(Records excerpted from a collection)
-- ==== Sys2Proof/Machine/AbsoluteIndexed.lean ====
section
/-! DEFINITION. The meanings of the instructions of spec/44_absolute_indexed.md: classes `AbsIdxX` (R333), `AbsIdxY` (R362). Each is the step of spec/40_step.md R91
with its own opcode byte: the bounds check, then the program counter moved past the instruction; nothing else changes
(R95). The rule beside each name is the instruction's own. -/

namespace Sys2Proof.Machine

/-! Class `AbsIdxX` (R333): 2 operand bytes. -/

/-- `OP_1C` (R334). -/
def execOp1C (s : State) : Host.Outcome State Fault Refusal := stepOver 0x1C s

/-- `OP_1D` (R335). -/
def execOp1D (s : State) : Host.Outcome State Fault Refusal := stepOver 0x1D s

/-- `OP_1E` (R336). -/
def execOp1E (s : State) : Host.Outcome State Fault Refusal := stepOver 0x1E s

/-- `OP_1F` (R337). -/
def execOp1F (s : State) : Host.Outcome State Fault Refusal := stepOver 0x1F s

/-- `OP_3C` (R338). -/
def execOp3C (s : State) : Host.Outcome State Fault Refusal := stepOver 0x3C s

/-- `OP_3D` (R339). -/
def execOp3D (s : State) : Host.Outcome State Fault Refusal := stepOver 0x3D s

/-- `OP_3E` (R340). -/
def execOp3E (s : State) : Host.Outcome State Fault Refusal := stepOver 0x3E s

/-- `OP_3F` (R341). -/
def execOp3F (s : State) : Host.Outcome State Fault Refusal := stepOver 0x3F s

/-- `OP_5C` (R342). -/
def execOp5C (s : State) : Host.Outcome State Fault Refusal := stepOver 0x5C s

/-- `OP_5D` (R343). -/
def execOp5D (s : State) : Host.Outcome State Fault Refusal := stepOver 0x5D s

/-- `OP_5E` (R344). -/
def execOp5E (s : State) : Host.Outcome State Fault Refusal := stepOver 0x5E s

/-- `OP_5F` (R345). -/
def execOp5F (s : State) : Host.Outcome State Fault Refusal := stepOver 0x5F s

/-- `OP_7C` (R346). -/
def execOp7C (s : State) : Host.Outcome State Fault Refusal := stepOver 0x7C s

/-- `OP_7D` (R347). -/
def execOp7D (s : State) : Host.Outcome State Fault Refusal := stepOver 0x7D s

/-- `OP_7E` (R348). -/
def execOp7E (s : State) : Host.Outcome State Fault Refusal := stepOver 0x7E s

/-- `OP_7F` (R349). -/
def execOp7F (s : State) : Host.Outcome State Fault Refusal := stepOver 0x7F s

/-- `OP_9C` (R350). -/
def execOp9C (s : State) : Host.Outcome State Fault Refusal := stepOver 0x9C s

/-- `OP_9D` (R351). -/
def execOp9D (s : State) : Host.Outcome State Fault Refusal := stepOver 0x9D s

/-- `OP_BC` (R352). -/
def execOpBC (s : State) : Host.Outcome State Fault Refusal := stepOver 0xBC s

/-- `OP_BD` (R353). -/
def execOpBD (s : State) : Host.Outcome State Fault Refusal := stepOver 0xBD s

/-- `OP_DC` (R354). -/
def execOpDC (s : State) : Host.Outcome State Fault Refusal := stepOver 0xDC s

/-- `OP_DD` (R355). -/
def execOpDD (s : State) : Host.Outcome State Fault Refusal := stepOver 0xDD s

/-- `OP_DE` (R356). -/
def execOpDE (s : State) : Host.Outcome State Fault Refusal := stepOver 0xDE s

/-- `OP_DF` (R357). -/
def execOpDF (s : State) : Host.Outcome State Fault Refusal := stepOver 0xDF s

/-- `OP_FC` (R358). -/
def execOpFC (s : State) : Host.Outcome State Fault Refusal := stepOver 0xFC s

/-- `OP_FD` (R359). -/
def execOpFD (s : State) : Host.Outcome State Fault Refusal := stepOver 0xFD s

/-- `OP_FE` (R360). -/
def execOpFE (s : State) : Host.Outcome State Fault Refusal := stepOver 0xFE s

/-- `OP_FF` (R361). -/
def execOpFF (s : State) : Host.Outcome State Fault Refusal := stepOver 0xFF s

/-! Class `AbsIdxY` (R362): 2 operand bytes. -/

/-- `OP_19` (R363). -/
def execOp19 (s : State) : Host.Outcome State Fault Refusal := stepOver 0x19 s

/-- `OP_9E` (R364). -/
def execOp9E (s : State) : Host.Outcome State Fault Refusal := stepOver 0x9E s

/-- `OP_9F` (R365). -/
def execOp9F (s : State) : Host.Outcome State Fault Refusal := stepOver 0x9F s

/-- `OP_BE` (R366). -/
def execOpBE (s : State) : Host.Outcome State Fault Refusal := stepOver 0xBE s

/-- `OP_BF` (R367). -/
def execOpBF (s : State) : Host.Outcome State Fault Refusal := stepOver 0xBF s

end Sys2Proof.Machine
end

YOUR GOAL: Would you restate every record word for word?

RESPONSE:
-- ==== Sys2Proof/Machine/AbsoluteIndexed.lean ====
section
/-! DEFINITION. The meanings of the instructions of spec/44_absolute_indexed.md: classes `AbsIdxX` (R333), `AbsIdxY` (R362). Each is the step of spec/40_step.md R91
with its own opcode byte: the bounds check, then the program counter moved past the instruction; nothing else changes
(R95). The rule beside each name is the instruction's own. -/

namespace Sys2Proof.Machine

/-! Class `AbsIdxX` (R333): 2 operand bytes. -/

/-- `OP_1C` (R334). -/
def execOp1C (s : State) : Host.Outcome State Fault Refusal := stepOver 0x1C s

/-- `OP_1D` (R335). -/
def execOp1D (s : State) : Host.Outcome State Fault Refusal := stepOver 0x1D s

/-- `OP_1E` (R336). -/
def execOp1E (s : State) : Host.Outcome State Fault Refusal := stepOver 0x1E s

/-- `OP_1F` (R337). -/
def execOp1F (s : State) : Host.Outcome State Fault Refusal := stepOver 0x1F s

/-- `OP_3C` (R338). -/
def execOp3C (s : State) : Host.Outcome State Fault Refusal := stepOver 0x3C s

/-- `OP_3D` (R339). -/
def execOp3D (s : State) : Host.Outcome State Fault Refusal := stepOver 0x3D s

/-- `OP_3E` (R340). -/
def execOp3E (s : State) : Host.Outcome State Fault Refusal := stepOver 0x3E s

/-- `OP_3F` (R341). -/
def execOp3F (s : State) : Host.Outcome State Fault Refusal := stepOver 0x3F s

/-- `OP_5C` (R342). -/
def execOp5C (s : State) : Host.Outcome State Fault Refusal := stepOver 0x5C s

/-- `OP_5D` (R343). -/
def execOp5D (s : State) : Host.Outcome State Fault Refusal := stepOver 0x5D s

/-- `OP_5E` (R344). -/
def execOp5E (s : State) : Host.Outcome State Fault Refusal := stepOver 0x5E s

/-- `OP_5F` (R345). -/
def execOp5F (s : State) : Host.Outcome State Fault Refusal := stepOver 0x5F s

/-- `OP_7C` (R346). -/
def execOp7C (s : State) : Host.Outcome State Fault Refusal := stepOver 0x7C s

/-- `OP_7D` (R347). -/
def execOp7D (s : State) : Host.Outcome State Fault Refusal := stepOver 0x7D s

/-- `OP_7E` (R348). -/
def execOp7E (s : State) : Host.Outcome State Fault Refusal := stepOver 0x7E s

/-- `OP_7F` (R349). -/
def execOp7F (s : State) : Host.Outcome State Fault Refusal := stepOver 0x7F s

/-- `OP_9C` (R350). -/
def execOp9C (s : State) : Host.Outcome State Fault Refusal := stepOver 0x9C s

/-- `OP_9D` (R351). -/
def execOp9D (s : State) : Host.Outcome State Fault Refusal := stepOver 0x9D s

/-- `OP_BC` (R352). -/
def execOpBC (s : State) : Host.Outcome State Fault Refusal := stepOver 0xBC s

/-- `OP_BD` (R353). -/
def execOpBD (s : State) : Host.Outcome State Fault Refusal := stepOver 0xBD s

/-- `OP_DC` (R354). -/
def execOpDC (s : State) : Host.Outcome State Fault Refusal := stepOver 0xDC s

/-- `OP_DD` (R355). -/
def execOpDD (s : State) : Host.Outcome State Fault Refusal := stepOver 0xDD s

/-- `OP_DE` (R356). -/
def execOpDE (s : State) : Host.Outcome State Fault Refusal := stepOver 0xDE s

/-- `OP_DF` (R357). -/
def execOpDF (s : State) : Host.Outcome State Fault Refusal := stepOver 0xDF s

/-- `OP_FC` (R358). -/
def execOpFC (s : State) : Host.Outcome State Fault Refusal := stepOver 0xFC s

/-- `OP_FD` (R359). -/
def execOpFD (s : State) : Host.Outcome State Fault Refusal := stepOver 0xFD s

/-- `OP_FE` (R360). -/
def execOpFE (s : State) : Host.Outcome State Fault Refusal := stepOver 0xFE s

/-- `OP_FF` (R361). -/
def execOpFF (s : State) : Host.Outcome State Fault Refusal := stepOver 0xFF s

/-! Class `AbsIdxY` (R362): 2 operand bytes. -/

/-- `OP_19` (R363). -/
def execOp19 (s : State) : Host.Outcome State Fault Refusal := stepOver 0x19 s

/-- `OP_9E` (R364). -/
def execOp9E (s : State) : Host.Outcome State Fault Refusal := stepOver 0x9E s

/-- `OP_9F` (R365). -/
def execOp9F (s : State) : Host.Outcome State Fault Refusal := stepOver 0x9F s

/-- `OP_BE` (R366). -/
def execOpBE (s : State) : Host.Outcome State Fault Refusal := stepOver 0xBE s

/-- `OP_BF` (R367). -/
def execOpBF (s : State) : Host.Outcome State Fault Refusal := stepOver 0xBF s

end Sys2Proof.Machine
end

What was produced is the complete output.